- **Activity**: Reproduce all of the data exactly.

- **Extracted data**:
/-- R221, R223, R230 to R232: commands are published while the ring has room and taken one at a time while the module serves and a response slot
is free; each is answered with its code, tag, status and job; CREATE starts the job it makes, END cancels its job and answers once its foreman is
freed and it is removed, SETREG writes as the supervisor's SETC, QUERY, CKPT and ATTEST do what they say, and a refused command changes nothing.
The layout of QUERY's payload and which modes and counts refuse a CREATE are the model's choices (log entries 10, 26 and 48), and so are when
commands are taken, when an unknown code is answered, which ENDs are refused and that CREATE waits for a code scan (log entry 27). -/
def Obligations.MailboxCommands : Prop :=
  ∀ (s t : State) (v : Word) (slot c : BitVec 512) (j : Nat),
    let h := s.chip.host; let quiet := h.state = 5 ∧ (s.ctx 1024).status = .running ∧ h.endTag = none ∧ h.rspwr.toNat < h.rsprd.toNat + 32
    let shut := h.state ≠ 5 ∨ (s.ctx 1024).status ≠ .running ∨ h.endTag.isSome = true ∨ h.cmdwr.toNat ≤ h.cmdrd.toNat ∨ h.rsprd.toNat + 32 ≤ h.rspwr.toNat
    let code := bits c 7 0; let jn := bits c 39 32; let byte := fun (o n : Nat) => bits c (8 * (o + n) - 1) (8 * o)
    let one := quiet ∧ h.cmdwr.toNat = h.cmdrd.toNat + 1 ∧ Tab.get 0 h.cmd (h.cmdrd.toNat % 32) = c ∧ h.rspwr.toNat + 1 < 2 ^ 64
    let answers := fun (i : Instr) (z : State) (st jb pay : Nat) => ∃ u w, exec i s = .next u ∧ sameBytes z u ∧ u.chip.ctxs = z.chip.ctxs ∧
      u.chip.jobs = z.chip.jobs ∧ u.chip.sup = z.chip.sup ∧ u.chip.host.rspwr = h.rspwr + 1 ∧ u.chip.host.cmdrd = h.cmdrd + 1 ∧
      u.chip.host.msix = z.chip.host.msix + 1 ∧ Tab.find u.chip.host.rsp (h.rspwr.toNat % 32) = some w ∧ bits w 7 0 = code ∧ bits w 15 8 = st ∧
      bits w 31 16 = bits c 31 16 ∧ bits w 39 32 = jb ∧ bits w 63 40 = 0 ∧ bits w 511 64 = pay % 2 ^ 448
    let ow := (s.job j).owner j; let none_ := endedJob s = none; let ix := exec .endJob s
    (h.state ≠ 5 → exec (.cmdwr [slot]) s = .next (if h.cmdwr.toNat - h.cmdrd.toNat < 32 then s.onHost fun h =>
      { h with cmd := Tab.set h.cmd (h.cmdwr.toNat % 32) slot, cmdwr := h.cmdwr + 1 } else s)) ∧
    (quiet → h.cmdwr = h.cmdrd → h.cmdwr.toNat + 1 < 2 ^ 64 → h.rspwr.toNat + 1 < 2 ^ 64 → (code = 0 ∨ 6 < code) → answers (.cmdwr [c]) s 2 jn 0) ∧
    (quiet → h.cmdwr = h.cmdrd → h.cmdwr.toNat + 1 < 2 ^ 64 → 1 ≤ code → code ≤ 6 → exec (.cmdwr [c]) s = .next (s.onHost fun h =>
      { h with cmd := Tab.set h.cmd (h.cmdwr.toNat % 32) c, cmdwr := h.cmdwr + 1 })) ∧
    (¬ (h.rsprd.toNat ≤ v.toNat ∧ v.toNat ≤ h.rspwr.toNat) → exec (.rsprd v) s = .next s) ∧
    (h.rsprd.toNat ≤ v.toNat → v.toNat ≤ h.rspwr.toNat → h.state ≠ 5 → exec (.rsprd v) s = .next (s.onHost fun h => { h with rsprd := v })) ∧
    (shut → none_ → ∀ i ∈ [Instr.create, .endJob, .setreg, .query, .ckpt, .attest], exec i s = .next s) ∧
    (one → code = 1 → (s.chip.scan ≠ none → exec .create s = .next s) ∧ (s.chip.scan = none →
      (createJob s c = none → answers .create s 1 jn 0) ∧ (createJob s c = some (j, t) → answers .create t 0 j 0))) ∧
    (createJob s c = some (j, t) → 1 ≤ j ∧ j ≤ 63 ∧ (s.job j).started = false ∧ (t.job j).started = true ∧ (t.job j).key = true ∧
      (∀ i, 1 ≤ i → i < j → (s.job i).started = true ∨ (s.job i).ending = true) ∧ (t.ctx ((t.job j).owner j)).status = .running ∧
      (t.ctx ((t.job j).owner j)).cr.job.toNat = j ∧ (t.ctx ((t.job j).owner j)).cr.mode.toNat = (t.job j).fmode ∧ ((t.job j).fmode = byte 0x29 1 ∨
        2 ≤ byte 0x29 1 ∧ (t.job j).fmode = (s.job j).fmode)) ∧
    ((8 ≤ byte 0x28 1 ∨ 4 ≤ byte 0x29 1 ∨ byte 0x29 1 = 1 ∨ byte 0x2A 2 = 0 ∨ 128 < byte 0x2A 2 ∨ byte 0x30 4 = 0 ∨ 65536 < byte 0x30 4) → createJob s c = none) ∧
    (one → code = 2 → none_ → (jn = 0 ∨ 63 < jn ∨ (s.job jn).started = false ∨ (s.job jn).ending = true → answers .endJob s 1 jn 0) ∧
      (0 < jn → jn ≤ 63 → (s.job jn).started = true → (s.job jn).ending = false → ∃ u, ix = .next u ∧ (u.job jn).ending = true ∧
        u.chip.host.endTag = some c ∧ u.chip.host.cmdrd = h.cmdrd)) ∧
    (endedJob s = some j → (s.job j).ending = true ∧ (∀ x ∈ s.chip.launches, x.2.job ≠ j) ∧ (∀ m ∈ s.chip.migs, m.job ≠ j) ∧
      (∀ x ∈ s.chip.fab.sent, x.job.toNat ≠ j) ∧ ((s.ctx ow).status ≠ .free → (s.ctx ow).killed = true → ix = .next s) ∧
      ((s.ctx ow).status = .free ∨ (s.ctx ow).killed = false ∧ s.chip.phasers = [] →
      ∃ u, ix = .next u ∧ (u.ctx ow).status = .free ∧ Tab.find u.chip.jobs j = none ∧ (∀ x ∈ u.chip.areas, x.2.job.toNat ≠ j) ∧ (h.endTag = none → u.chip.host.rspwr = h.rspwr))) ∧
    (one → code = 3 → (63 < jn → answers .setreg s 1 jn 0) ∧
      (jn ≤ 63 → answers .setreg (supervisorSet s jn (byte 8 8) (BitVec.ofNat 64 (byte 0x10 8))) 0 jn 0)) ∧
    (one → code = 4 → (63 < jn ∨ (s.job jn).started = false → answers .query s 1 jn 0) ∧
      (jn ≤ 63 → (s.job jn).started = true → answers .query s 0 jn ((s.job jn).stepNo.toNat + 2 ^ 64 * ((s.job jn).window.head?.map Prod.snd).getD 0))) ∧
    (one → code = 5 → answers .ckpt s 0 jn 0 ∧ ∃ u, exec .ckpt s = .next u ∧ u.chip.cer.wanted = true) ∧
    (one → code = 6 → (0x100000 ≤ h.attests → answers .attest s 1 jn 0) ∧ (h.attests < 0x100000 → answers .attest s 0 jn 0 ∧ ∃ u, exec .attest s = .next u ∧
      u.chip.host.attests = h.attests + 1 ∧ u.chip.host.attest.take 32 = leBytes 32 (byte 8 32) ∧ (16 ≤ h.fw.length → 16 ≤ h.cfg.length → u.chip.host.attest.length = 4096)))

- **The completed task**:
/-- R221, R223, R230 to R232: commands are published while the ring has room and taken one at a time while the module serves and a response slot
is free; each is answered with its code, tag, status and job; CREATE starts the job it makes, END cancels its job and answers once its foreman is
freed and it is removed, SETREG writes as the supervisor's SETC, QUERY, CKPT and ATTEST do what they say, and a refused command changes nothing.
The layout of QUERY's payload and which modes and counts refuse a CREATE are the model's choices (log entries 10, 26 and 48), and so are when
commands are taken, when an unknown code is answered, which ENDs are refused and that CREATE waits for a code scan (log entry 27). -/
def Obligations.MailboxCommands : Prop :=
  ∀ (s t : State) (v : Word) (slot c : BitVec 512) (j : Nat),
    let h := s.chip.host; let quiet := h.state = 5 ∧ (s.ctx 1024).status = .running ∧ h.endTag = none ∧ h.rspwr.toNat < h.rsprd.toNat + 32
    let shut := h.state ≠ 5 ∨ (s.ctx 1024).status ≠ .running ∨ h.endTag.isSome = true ∨ h.cmdwr.toNat ≤ h.cmdrd.toNat ∨ h.rsprd.toNat + 32 ≤ h.rspwr.toNat
    let code := bits c 7 0; let jn := bits c 39 32; let byte := fun (o n : Nat) => bits c (8 * (o + n) - 1) (8 * o)
    let one := quiet ∧ h.cmdwr.toNat = h.cmdrd.toNat + 1 ∧ Tab.get 0 h.cmd (h.cmdrd.toNat % 32) = c ∧ h.rspwr.toNat + 1 < 2 ^ 64
    let answers := fun (i : Instr) (z : State) (st jb pay : Nat) => ∃ u w, exec i s = .next u ∧ sameBytes z u ∧ u.chip.ctxs = z.chip.ctxs ∧
      u.chip.jobs = z.chip.jobs ∧ u.chip.sup = z.chip.sup ∧ u.chip.host.rspwr = h.rspwr + 1 ∧ u.chip.host.cmdrd = h.cmdrd + 1 ∧
      u.chip.host.msix = z.chip.host.msix + 1 ∧ Tab.find u.chip.host.rsp (h.rspwr.toNat % 32) = some w ∧ bits w 7 0 = code ∧ bits w 15 8 = st ∧
      bits w 31 16 = bits c 31 16 ∧ bits w 39 32 = jb ∧ bits w 63 40 = 0 ∧ bits w 511 64 = pay % 2 ^ 448
    let ow := (s.job j).owner j; let none_ := endedJob s = none; let ix := exec .endJob s
    (h.state ≠ 5 → exec (.cmdwr [slot]) s = .next (if h.cmdwr.toNat - h.cmdrd.toNat < 32 then s.onHost fun h =>
      { h with cmd := Tab.set h.cmd (h.cmdwr.toNat % 32) slot, cmdwr := h.cmdwr + 1 } else s)) ∧
    (quiet → h.cmdwr = h.cmdrd → h.cmdwr.toNat + 1 < 2 ^ 64 → h.rspwr.toNat + 1 < 2 ^ 64 → (code = 0 ∨ 6 < code) → answers (.cmdwr [c]) s 2 jn 0) ∧
    (quiet → h.cmdwr = h.cmdrd → h.cmdwr.toNat + 1 < 2 ^ 64 → 1 ≤ code → code ≤ 6 → exec (.cmdwr [c]) s = .next (s.onHost fun h =>
      { h with cmd := Tab.set h.cmd (h.cmdwr.toNat % 32) c, cmdwr := h.cmdwr + 1 })) ∧
    (¬ (h.rsprd.toNat ≤ v.toNat ∧ v.toNat ≤ h.rspwr.toNat) → exec (.rsprd v) s = .next s) ∧
    (h.rsprd.toNat ≤ v.toNat → v.toNat ≤ h.rspwr.toNat → h.state ≠ 5 → exec (.rsprd v) s = .next (s.onHost fun h => { h with rsprd := v })) ∧
    (shut → none_ → ∀ i ∈ [Instr.create, .endJob, .setreg, .query, .ckpt, .attest], exec i s = .next s) ∧
    (one → code = 1 → (s.chip.scan ≠ none → exec .create s = .next s) ∧ (s.chip.scan = none →
      (createJob s c = none → answers .create s 1 jn 0) ∧ (createJob s c = some (j, t) → answers .create t 0 j 0))) ∧
    (createJob s c = some (j, t) → 1 ≤ j ∧ j ≤ 63 ∧ (s.job j).started = false ∧ (t.job j).started = true ∧ (t.job j).key = true ∧
      (∀ i, 1 ≤ i → i < j → (s.job i).started = true ∨ (s.job i).ending = true) ∧ (t.ctx ((t.job j).owner j)).status = .running ∧
      (t.ctx ((t.job j).owner j)).cr.job.toNat = j ∧ (t.ctx ((t.job j).owner j)).cr.mode.toNat = (t.job j).fmode ∧ ((t.job j).fmode = byte 0x29 1 ∨
        2 ≤ byte 0x29 1 ∧ (t.job j).fmode = (s.job j).fmode)) ∧
    ((8 ≤ byte 0x28 1 ∨ 4 ≤ byte 0x29 1 ∨ byte 0x29 1 = 1 ∨ byte 0x2A 2 = 0 ∨ 128 < byte 0x2A 2 ∨ byte 0x30 4 = 0 ∨ 65536 < byte 0x30 4) → createJob s c = none) ∧
    (one → code = 2 → none_ → (jn = 0 ∨ 63 < jn ∨ (s.job jn).started = false ∨ (s.job jn).ending = true → answers .endJob s 1 jn 0) ∧
      (0 < jn → jn ≤ 63 → (s.job jn).started = true → (s.job jn).ending = false → ∃ u, ix = .next u ∧ (u.job jn).ending = true ∧
        u.chip.host.endTag = some c ∧ u.chip.host.cmdrd = h.cmdrd)) ∧
    (endedJob s = some j → (s.job j).ending = true ∧ (∀ x ∈ s.chip.launches, x.2.job ≠ j) ∧ (∀ m ∈ s.chip.migs, m.job ≠ j) ∧
      (∀ x ∈ s.chip.fab.sent, x.job.toNat ≠ j) ∧ ((s.ctx ow).status ≠ .free → (s.ctx ow).killed = true → ix = .next s) ∧
      ((s.ctx ow).status = .free ∨ (s.ctx ow).killed = false ∧ s.chip.phasers = [] →
      ∃ u, ix = .next u ∧ (u.ctx ow).status = .free ∧ Tab.find u.chip.jobs j = none ∧ (∀ x ∈ u.chip.areas, x.2.job.toNat ≠ j) ∧ (h.endTag = none → u.chip.host.rspwr = h.rspwr))) ∧
    (one → code = 3 → (63 < jn → answers .setreg s 1 jn 0) ∧
      (jn ≤ 63 → answers .setreg (supervisorSet s jn (byte 8 8) (BitVec.ofNat 64 (byte 0x10 8))) 0 jn 0)) ∧
    (one → code = 4 → (63 < jn ∨ (s.job jn).started = false → answers .query s 1 jn 0) ∧
      (jn ≤ 63 → (s.job jn).started = true → answers .query s 0 jn ((s.job jn).stepNo.toNat + 2 ^ 64 * ((s.job jn).window.head?.map Prod.snd).getD 0))) ∧
    (one → code = 5 → answers .ckpt s 0 jn 0 ∧ ∃ u, exec .ckpt s = .next u ∧ u.chip.cer.wanted = true) ∧
    (one → code = 6 → (0x100000 ≤ h.attests → answers .attest s 1 jn 0) ∧ (h.attests < 0x100000 → answers .attest s 0 jn 0 ∧ ∃ u, exec .attest s = .next u ∧
      u.chip.host.attests = h.attests + 1 ∧ u.chip.host.attest.take 32 = leBytes 32 (byte 8 32) ∧ (16 ≤ h.fw.length → 16 ≤ h.cfg.length → u.chip.host.attest.length = 4096)))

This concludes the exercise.